星凛夜的星核仍在旋转,可金红业火已被泥浪与墨雾双重绞杀,节节败退。他低头看着自己左胸,那团微型星云正以肉眼可见的速度黯淡、枯萎,仿佛被抽走了所有星光。

“不可能……”他喃喃自语,声音第一次透出茫然,“下种……怎会懂‘夯土’?”

卫渊踏碎脚下最后一块虚空残骸,站在泥浪之巅,泥浆顺着他衣摆滴落,砸在虚无中发出沉闷回响:“夯土不是道法。是活人盖房子时,一锤一锤砸进地里的力气。”

他抬起沾满泥浆的手,指向星凛夜枯萎的星核:“你烧了三千个世界,却忘了——每个世界里,都有人用这双手,把泥土夯实,垒起第一堵墙。”

泥浪翻涌,三百具被钉住的业火法身,胸口墨色枝蔓骤然绽放,结出三百朵墨色莲花。
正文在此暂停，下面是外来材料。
-- ==== Sys2Proof/Laws/PerInstr.lean ====
section
/-!
SUPPORT. One lemma per constructor: the encoding of a record carries its opcode's number in `w[95:88]` and leaves `rsv` zero
(spec 30_encoding rules R82, R92).
-/

namespace Sys2Proof.Laws.OpcodeField

/-- The encoded word's opcode byte is the opcode's number of rule R87, and its reserved byte is 0. -/
def Statement (i : Instr) : Prop := (encode i).opcode = i.opcode.code ∧ (encode i).rsv = 0

theorem add (a b dst : RegId) : Statement (.add a b dst) := ⟨packWord_opcode .., packWord_rsv ..⟩
theorem sub (a b dst : RegId) : Statement (.sub a b dst) := ⟨packWord_opcode .., packWord_rsv ..⟩
theorem mul (a b dst : RegId) : Statement (.mul a b dst) := ⟨packWord_opcode .., packWord_rsv ..⟩
theorem div (a b dst : RegId) : Statement (.div a b dst) := ⟨packWord_opcode .., packWord_rsv ..⟩
theorem inc (a : RegId) : Statement (.inc a) := ⟨packWord_opcode .., packWord_rsv ..⟩
theorem dec (a : RegId) : Statement (.dec a) := ⟨packWord_opcode .., packWord_rsv ..⟩
theorem cmp (op : CmpOp) (a b dst : RegId) : Statement (.cmp op a b dst) := ⟨packWord_opcode .., packWord_rsv ..⟩
theorem const (value : Int) (dst : RegId) : Statement (.const value dst) := ⟨packWord_opcode .., packWord_rsv ..⟩
theorem load (rs rd : RegId) (offset : Int) : Statement (.load rs rd offset) := ⟨packWord_opcode .., packWord_rsv ..⟩
theorem store (rs rd : RegId) (offset : Int) : Statement (.store rs rd offset) := ⟨packWord_opcode .., packWord_rsv ..⟩
theorem jmp (reg : RegId) (offset : Int) : Statement (.jmp reg offset) := ⟨packWord_opcode .., packWord_rsv ..⟩
theorem jz (target test : RegId) : Statement (.jz target test) := ⟨packWord_opcode .., packWord_rsv ..⟩
theorem halt : Statement .halt := ⟨packWord_opcode .., packWord_rsv ..⟩

end Sys2Proof.Laws.OpcodeField
end

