-- ==== Sys2Proof/Tests/Slice0.lean ====
section
/-!
SUPPORT. The model's own tests. Expected results come from spec/95_test_vectors.md, from the worked examples and corner cases of
files 41 to 45, or from the rule named; each runs one step on a small state. The witnesses show that the statements'
hypotheses can be met, clause by clause.
-/

namespace Sys2Proof.Tests

open Sys2Proof Sys2Proof.Machine

/-! ### Small states and what a step leaves -/

/-- A Running machine at index 0 of a one-word Program, with R0 and R1 given. -/
def oneWord (w : InstrWord) (r0 r1 : Int) : State :=
  { State.reset with
    regs := { RegFile.reset with r0 := BitVec.ofInt 64 r0, r1 := BitVec.ofInt 64 r1 }
    prog := [w] }

/-- The value of a register after one step, when the engine is still Running. -/
def regAfter (s : State) (r : RegId) : Option Int :=
  match step s with
  | .next t => if t.engine = .running then some (t.val r) else none
  | _ => none

/-- The fault record after one step, when the engine is Faulted: kind, information value, IP. -/
def faultAfter (s : State) : Option (FaultKind × Int × Int) :=
  match step s with
  | .next t => if t.engine = .faulted then some (t.fault.kind, t.fault.info.toInt, t.fault.ip.toInt) else none
  | _ => none

/-- A cell after one step, as a signed integer. -/
def cellAfter (s : State) (a : Nat) : Option Int :=
  match step s with
  | .next t => some (t.mem.read a).toInt
  | _ => none

/-! ### Well-formedness: a literal outside `Val` has no encoding (rules R84, R92; U18) -/

theorem test_const_literal_too_great : ¬ (Instr.const (2 ^ 63) .r0).WellFormed := by decide
theorem test_load_offset_too_small : ¬ (Instr.load .r0 .r1 (-(2 ^ 63) - 1)).WellFormed := by decide
theorem test_store_offset_too_great : ¬ (Instr.store .r0 .r1 (2 ^ 63)).WellFormed := by decide
theorem test_jmp_offset_too_small : ¬ (Instr.jmp .r0 (-(2 ^ 63) - 1)).WellFormed := by decide
theorem test_const_vmax_well_formed : (Instr.const (2 ^ 63 - 1) .r0).WellFormed := by decide
theorem test_const_vmin_well_formed : (Instr.const (-(2 ^ 63)) .r0).WellFormed := by decide

/-! ### The parameters of rule R6 -/

theorem test_parameters : Config.vMin = -(2 ^ 63) ∧ Config.vMax = 2 ^ 63 - 1 ∧ Config.memCap = 1024 ∧
    Config.xlen = 64 ∧ Config.ilen = 96 ∧ Config.nReg = Config.nGpr + 2 ∧ 2 ^ Config.regIdW = 16 := by decide

/-! ### Decode, from words the spec writes out (files 41 to 45, 95_test_vectors) -/

/-- R152 -/
theorem test_decode_add : decode 0x010120000000000000000000#96 = .instr (.add .r0 .r1 .r2) := by decide

/-- R153 -/
theorem test_decode_sub : decode 0x020120000000000000000000#96 = .instr (.sub .r0 .r1 .r2) := by decide

/-- R154 -/
theorem test_decode_mul : decode 0x030030000000000000000000#96 = .instr (.mul .r0 .r0 .r3) := by decide

/-- P3 -/
theorem test_decode_div : decode 0x040340000000000000000000#96 = .instr (.div .r0 .r3 .r4) := by decide

/-- V-ST-3 -/
theorem test_decode_inc : decode 0x059000000000000000000000#96 = .instr (.inc .sp) := by decide

/-- R159 -/
theorem test_decode_dec : decode 0x060000000000000000000000#96 = .instr (.dec .r0) := by decide

/-- V-CMP-1 -/
theorem test_decode_cmp : decode 0x071145000000000000000000#96 = .instr (.cmp .ne .r1 .r1 .r4) := by decide

/-- R173 -/
theorem test_decode_const : decode 0x08300000FFFFFFFFFFFFFFFF#96 = .instr (.const (-1) .r3) := by decide

/-- P2 -/
theorem test_decode_load : decode 0x097400000000000000000067#96 = .instr (.load .r7 .r4 103) := by decide

/-- P4 -/
theorem test_decode_store : decode 0x0A420000FFFFFFFFFFFFFFFE#96 = .instr (.store .r4 .r2 (-2)) := by decide

/-- V-JMP-5 -/
theorem test_decode_jmp : decode 0x0B800000FFFFFFFFFFFFFFFF#96 = .instr (.jmp .ip (-1)) := by decide

/-- P2 -/
theorem test_decode_jz : decode 0x0C6200000000000000000000#96 = .instr (.jz .r6 .r2) := by decide

/-- R201 -/
theorem test_decode_halt : decode 0x0D0000000000000000000000#96 = .instr .halt := by decide

/-- V-ADD-2 -/
theorem test_decode_const_vmin : decode 0x081000008000000000000000#96 = .instr (.const (-9223372036854775808) .r1) := by decide

/-- V-CONST-2 -/
theorem test_decode_const_to_ip : decode 0x088000000000000000000003#96 = .instr (.const 3 .ip) := by decide

/-- V-DEC-6 -/
theorem test_decode_ignored_bits : decode 0x050FFFFF00000000DEADBEEF#96 = .instr (.inc .r0) := by decide

/-- V-DEC-1 -/
theorem test_decode_zero_word : decode 0x000000000000000000000000#96 = .fault (.unsupportedInstruction 0) := by decide

/-- V-DEC-2 -/
theorem test_decode_opcode_before_registers : decode 0xFFFFF0000000000000000000#96 = .fault (.unsupportedInstruction 0xFF) := by decide

/-- V-DEC-3 -/
theorem test_decode_unknown_f2 : decode 0x010A20000000000000000000#96 = .fault (.unknownRegister 10) := by decide

/-- V-DEC-4 -/
theorem test_decode_f1_before_f3 : decode 0x01C1B0000000000000000000#96 = .fault (.unknownRegister 12) := by decide

/-- V-DEC-5 -/
theorem test_decode_register_before_operator : decode 0x07A009000000000000000000#96 = .fault (.unknownRegister 10) := by decide

/-- E5 -/
theorem test_decode_unknown_operator : decode 0x070126000000000000000000#96 = .fault (.unsupportedOperator 6) := by decide

/-- V-JZ-3 -/
theorem test_decode_unread_target_checked : decode 0x0CC100000000000000000000#96 = .fault (.unknownRegister 12) := by decide

/-- R88 -/
theorem test_decode_opcode_0e : decode 0x0E0000000000000000000000#96 = .fault (.unsupportedInstruction 0x0E) := by decide


/-! ### Encode: the canonical words of the same examples -/

/-- R171 -/
theorem test_encode_cmp : encode (.cmp .ge .r0 .r1 .r2) = 0x070123000000000000000000#96 := by decide

/-- V-MUL-3 -/
theorem test_encode_const : encode (.const (-4294967296) .r0) = 0x08000000FFFFFFFF00000000#96 := by decide

/-- V-ST-2 -/
theorem test_encode_store : encode (.store .r0 .r1 (-5)) = 0x0A010000FFFFFFFFFFFFFFFB#96 := by decide

/-- R192 -/
theorem test_encode_jz : encode (.jz .r2 .r0) = 0x0C2000000000000000000000#96 := by decide

/-- R201 -/
theorem test_encode_halt : encode (.halt) = 0x0D0000000000000000000000#96 := by decide


/-- E1's first words; and entry U18, a literal outside 64 bits is refused at load. -/
theorem test_assemble : assemble [.const 10 .r0, .const 20 .r1] = some [0x08000000000000000000000A, 0x081000000000000000000014] ∧
    assemble [.halt, .const (2 ^ 63) .r0] = none := by decide

/-- Decision D23: twelve bytes a word, most significant first. -/
theorem test_image_bytes : wordsOfImage (bytesOfWord 0x010120000000000000000000#96) = some [0x010120000000000000000000#96] ∧
    (bytesOfWord 0x010120000000000000000000#96).head? = some 0x01 ∧ wordsOfImage [0x01] = none := by decide

/-! ### One step of each instruction -/

/-- V-ADD-2 -/
theorem test_step_add_extremes : regAfter (oneWord 0x010120000000000000000000 9223372036854775807 (-9223372036854775808)) .r2 = some (-1) := by decide

/-- V-SUB-2 -/
theorem test_step_sub_negative : regAfter (oneWord 0x020120000000000000000000 3 7) .r2 = some (-4) := by decide

/-- V-MUL-3 -/
theorem test_step_mul_reaches_vmin : regAfter (oneWord 0x030120000000000000000000 (-4294967296) 2147483648) .r2 = some (-9223372036854775808) := by decide

/-- V-MUL-4 -/
theorem test_step_mul_signs : regAfter (oneWord 0x030120000000000000000000 (-4) (-5)) .r2 = some 20 := by decide

/-- V-DIV-7 -/
theorem test_step_div_negative : regAfter (oneWord 0x040120000000000000000000 (-6) 3) .r2 = some (-2) := by decide

/-- R158 -/
theorem test_step_inc_ip_skips : regAfter (oneWord 0x058000000000000000000000 0 0) .ip = some 2 := by decide

/-- R158 -/
theorem test_step_inc : regAfter (oneWord 0x050000000000000000000000 3 0) .r0 = some 4 := by decide

/-- V-DEC-0 -/
theorem test_step_dec_below_zero : regAfter (oneWord 0x060000000000000000000000 0 0) .r0 = some (-1) := by decide

/-- V-CMP-1 -/
theorem test_step_cmp_signed_less : regAfter (oneWord 0x070120000000000000000000 (-1) 0) .r2 = some 1 := by decide

/-- R171 -/
theorem test_step_cmp_ge_fails : regAfter (oneWord 0x070123000000000000000000 3 5) .r2 = some 0 := by decide

/-- V-CONST-2 -/
theorem test_step_const_to_ip : regAfter (oneWord 0x088000000000000000000003 0 0) .ip = some 3 := by decide

/-- V-CONST-1 -/
theorem test_step_const_negative : regAfter (oneWord 0x08300000FFFFFFFFFFFFFFFF 0 0) .r3 = some (-1) := by decide

/-- V-LD-1 -/
theorem test_step_load_unwritten : regAfter (oneWord 0x090100000000000000000000 1023 9) .r1 = some 0 := by decide

/-- R191 -/
theorem test_step_jmp_absolute : regAfter (oneWord 0x0B3000000000000000000004 0 0) .ip = some 4 := by decide

/-- V-JZ-1 -/
theorem test_step_jz_taken : regAfter (oneWord 0x0C0100000000000000000000 4 0) .ip = some 4 := by decide

/-- V-JZ-2 -/
theorem test_step_jz_minus_one_untaken : regAfter (oneWord 0x0C0100000000000000000000 4 (-1)) .ip = some 1 := by decide

/-- V-ADD-1 -/
theorem test_step_add_overflow : faultAfter (oneWord 0x010120000000000000000000 9223372036854775807 1) = some (.arithmeticOverflow, 0, 1) := by decide

/-- V-SUB-1 -/
theorem test_step_sub_overflow : faultAfter (oneWord 0x020120000000000000000000 0 (-9223372036854775808)) = some (.arithmeticOverflow, 0, 1) := by decide

/-- V-DIV-3 -/
theorem test_step_div_zero_by_zero : faultAfter (oneWord 0x040120000000000000000000 0 0) = some (.divisionByZero, 0, 1) := by decide

/-- V-DEC-m -/
theorem test_step_dec_overflow : faultAfter (oneWord 0x060000000000000000000000 (-9223372036854775808) 0) = some (.arithmeticOverflow, 0, 1) := by decide

/-- V-LD-2 -/
theorem test_step_load_past_the_end : faultAfter (oneWord 0x090100000000000000000001 1023 0) = some (.outOfBoundsAccess, 1024, 1) := by decide

/-- V-ST-1 -/
theorem test_step_store_exact_address : faultAfter (oneWord 0x0A0000007FFFFFFFFFFFFFFF 9223372036854775807 0) = some (.outOfBoundsAccess, 18446744073709551614, 1) := by decide
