/-- R57: the state a label settles in, from its target. -/
def settledState (l : Label) : UpdateState :=
  match l.target with
  | none => if l.item.isNone then .unbound else .current
  | some .blank => .stale
  | some (.version code k number) => if mustDraw l code k number then .stale else .current

/-- R57: the record of a label as settled, its queue place apart. -/
def settledLabel (b : Block) (l : Label) : Label :=
  { l with target := targetOf b l, state := settledState { l with target := targetOf b l } }

/-- R57: a label is settled: retargeted, its state set, and queued exactly when STALE. -/
def settle (id : Nat) (b : Block) : Block :=
  withLabel id (fun l c =>
    if (settledLabel c l).state = .stale then enqueue id (putLabel id (settledLabel c l) c)
    else putLabel id { settledLabel c l with queued := none } c) b

/-- R55: the three states in which a label is settled after every event. -/
def isSettledState : UpdateState → Bool
  | .unbound => true
  | .current => true
  | .stale => true
  | .inFlight => false
  | .uncertain => false
  | .failed => false

/-- R57: a label that is not IN_FLIGHT, UNCERTAIN or FAILED is settled. -/
def settleIfSettled (id : Nat) (b : Block) : Block :=
  withLabel id (fun l c => if isSettledState l.state then settle id c else c) b

/-- A label becomes UNCERTAIN and joins its queue, or keeps its entry with the class computed again (R59). -/
def becomeUncertain (id : Nat) (b : Block) : Block :=
  enqueue id (modifyLabel id (fun l => { l with state := .uncertain }) b)

/-- R68: a FAILED label leaves that state: retry count 0, oversize clear; UNCERTAIN and queued if it still holds an
in-flight reference, settled otherwise. -/
def returnFailed (id : Nat) (b : Block) : Block :=
  withLabel id (fun l c =>
    if l.inFlight.isSome then
      becomeUncertain id (putLabel id { l with retry := 0, oversize := false } c)
    else settle id (putLabel id { l with retry := 0, oversize := false } c)) b

/-! ## Retargeting (R62, R64, R72) -/

/-- R62: retargeting one label, by its state. -/
def retargetLabel (id : Nat) (b : Block) : Block :=
  withLabel id (fun l c =>
    match l.state with
    | .unbound => settle id c
    | .current => settle id c
    | .stale => settle id c
    | .inFlight => putLabel id { l with target := targetOf c l } c
    | .uncertain => enqueue id (putLabel id { l with target := targetOf c l } c)
    | .failed =>
      if l.oversize ∧ targetOf c l ≠ l.target then
        returnFailed id (putLabel id { l with target := targetOf c l } c)
      else putLabel id { l with target := targetOf c l } c) b

/-- Retargeting every label of a list, in order. -/
def retargetLabels (ids : List Nat) (b : Block) : Block := ids.foldl (fun acc id => retargetLabel id acc) b

/-- The bound labels of an item, in list order; none when the item is not in the table. -/
def boundLabels (b : Block) (code : Nat) : List Nat :=
  match getItem b code with
  | some i => i.bound
  | none => []

/-- R62: whether a label's confirmed or in-flight reference names one of an item's slots. -/
def refersToSlots (code : Nat) (ks : List Slot) (l : Label) : Bool :=
  (labelRefs l).any (fun w => match w with
    | .version c k _ _ => decide (c = code) && ks.contains k
    | .blank => false)

/-- R62: the redraw mark on a bound label whose reference names a redrawn slot. -/
def markRedrawn (h : Handoff) (id : Nat) (b : Block) : Block :=
  modifyLabel id (fun l =>
    if refersToSlots h.code h.redrawn l then { l with marks := { l.marks with redraw := true } } else l) b

/-- R62: an item handed on: redraw marks for replaced descriptions, then every bound label retargeted. -/
def takeHandoff (h : Handoff) (b : Block) : Block :=
  retargetLabels (boundLabels b h.code) ((boundLabels b h.code).foldl (fun acc id => markRedrawn h id acc) b)

/-- R62: ITEM_RETARGET: the first item handed on is taken; with none there is no such event. -/
def itemRetarget (b : Block) : Block :=
  match b.labels.handoffs with
  | [] => b
  | h :: rest => takeHandoff h { b with labels := { b.labels with handoffs := rest } }

/-- R62: one label bound with a written template: the redraw mark; settled, or returned when FAILED with the
oversize flag. -/
def templateWritten (id : Nat) (b : Block) : Block :=
  withLabel id (fun l c =>
    match l.state with
    | .failed =>
      if l.oversize then returnFailed id (putLabel id { l with marks := { l.marks with redraw := true } } c)
      else putLabel id { l with marks := { l.marks with redraw := true } } c
    | .inFlight => putLabel id { l with marks := { l.marks with redraw := true } } c
    | .uncertain => putLabel id { l with marks := { l.marks with redraw := true } } c
    | .unbound => settle id (putLabel id { l with marks := { l.marks with redraw := true } } c)
    | .current => settle id (putLabel id { l with marks := { l.marks with redraw := true } } c)
    | .stale => settle id (putLabel id { l with marks := { l.marks with redraw := true } } c)) b

/-- The ids of the labels bound with a template. -/
def labelsWithTemplate (b : Block) (t : Nat) : List Nat :=
  (b.labels.table.filter (fun p => decide (p.2.template = some t))).map Prod.fst

/-- R62: TEMPLATE_RETARGET: the first template handed on is taken, its labels settled in ascending id (log 53); with none
there is no such event. -/
def templateRetarget (b : Block) : Block :=
  match b.labels.templateHandoffs with
  | [] => b
  | t :: rest =>
    (labelsWithTemplate b t).foldl (fun acc id => templateWritten id acc)
      { b with labels := { b.labels with templateHandoffs := rest } }

/-- R72: the cursor steps; the sweep ends after its last item. -/
def stepSweep (w : Sweep) : Option Sweep :=
  if w.cursor + 1 < w.items.length then some { w with cursor := w.cursor + 1 } else none

/-- R72: SWEEP_VISIT: the labels of the item at the cursor are retargeted and the cursor steps. -/
def sweepVisit (b : Block) : Block :=
  match b.labels.sweep with
  | none => b
  | some w =>
    retargetLabels (match w.items[w.cursor]? with
      | some code => boundLabels b code
      | none => []) { b with labels := { b.labels with sweep := stepSweep w } }

/-! ## References given up -/

/-- A release reference for a reference that names a version; a blank reference is not counted (R53). -/
def releaseWhat (w : RefWhat) (b : Block) : Block :=
  match w with
  | .blank => b
  | .version code k number _ => releaseReference code k number b

/-- The release reference of a label's confirmed reference, where present. -/
def releaseConfirmed (l : Label) (b : Block) : Block :=
  match l.confirmed with
  | some r => releaseWhat r.what b
  | none => b

/-- The release reference of a label's in-flight reference, where present. -/
def releaseInFlight (l : Label) (b : Block) : Block :=
  match l.inFlight with
  | some f => releaseWhat f.ref.what b
  | none => b

/-- R89: a label leaves the current-style set. -/
def leaveStyle (id : Nat) (b : Block) : Block :=
  { b with composer := { b.composer with style := listRemove b.composer.style id } }

/-- R89: an in-flight reference of kind FULL released without being confirmed takes the label out of the set. -/
def leaveStyleUnconfirmed (id : Nat) (l : Label) (b : Block) : Block :=
  match l.inFlight with
  | some f =>
    match f.kind with
    | .full => leaveStyle id b
    | .partialUpdate => b
  | none => b

/-- R63: the marks a label has after its in-flight reference is released without being confirmed. -/
def marksRestored (l : Label) : Marks :=
  match l.inFlight with
  | some f => joinMarks l.marks f.carried
  | none => l.marks

/-- R65, R67: the in-flight reference released without being confirmed; its carried marks are set again. -/
def dropInFlight (id : Nat) (b : Block) : Block :=
  withLabel id (fun l c =>
    leaveStyleUnconfirmed id l
      (releaseInFlight l (putLabel id { l with inFlight := none, marks := marksRestored l } c))) b

/-- R65: both references released and made absent, the carried marks set again, the display UNKNOWN and the
full-required mark set. -/
def dropBoth (id : Nat) (b : Block) : Block :=
  withLabel id (fun l c =>
    leaveStyleUnconfirmed id l
      (releaseInFlight l (releaseConfirmed l (putLabel id { l with
        inFlight := none
        confirmed := none
        displayKnown := false
        marks := { marksRestored l with fullRequired := true } } c)))) b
莲瓣舒展,每一片都映着不同世界的坍塌幻影:有孩童攥着纸鸢的手,有熔岩中倾颓的青铜巨树,有琉璃宫阙碎成齑粉的刹那……所有幻影汇聚成洪流,狠狠撞向星凛夜左胸!

“噗——!”

星凛夜喷出大口银血,血珠在空中凝成无数细小的、哭泣的星辰。他踉跄后退,华美铠甲寸寸剥落,露出底下苍白如纸的皮肤。那双曾令众生俯首的碧眼,此刻只剩下空洞的灰败。

卫渊没有追击。他转身,走向永恒高台残骸。那里,雷伶正抱着独孤苍穹刚炼出的、缀满花纹的琉璃法身,满脸焦急:“创世仙尊!独孤他……他把自己关在法身里,说要躲‘思维流检查’!”

卫渊瞥了眼那具花纹繁复得令人眼晕的法身,又看了看远处呆立如木偶的星凛夜,忽然觉得疲惫。他弯腰,从泥泞中拾起一块碎木——那是永恒高台最初立起的六根柱子之一,断口粗糙,还沾着未干的混沌海盐霜。

“给他。”卫渊将碎木递给雷伶,“告诉他,这东西……比所有花纹都结实。”

雷伶一愣,接过碎木时,指尖传来奇异的温润感。她低头,发现碎木断口处,竟有极其细微的绿色嫩芽,正顶开盐霜,怯生生探出一点青意。

卫渊没再说话。他转身,走向诸界繁华的方向。身后,三百朵墨莲缓缓凋零,化作三百粒新生的灰砂,静静悬浮。它们不再惨绿,亦非金红,而是温润的、带着泥土腥气的浅褐色——像春耕时,农人翻起的第一垄新土。

星凛夜单膝跪在虚无里,看着那三百粒浅褐灰砂,忽然明白了什么。他艰难抬起手,想触碰其中一粒,指尖却在即将相触时,被一道无声无息的墨色符文拦住。

符文下方,浮现出君未知潦草的批注:“星族权柄第七节点,亦为‘敬畏’之锚点。下种若触,必遭反噬。故此……”

后面字迹被一抹新鲜墨迹覆盖,是卫渊的笔锋,力透纸背:

“——此地,禁止跪拜。”

星凛夜的手,悬在半空,久久未落。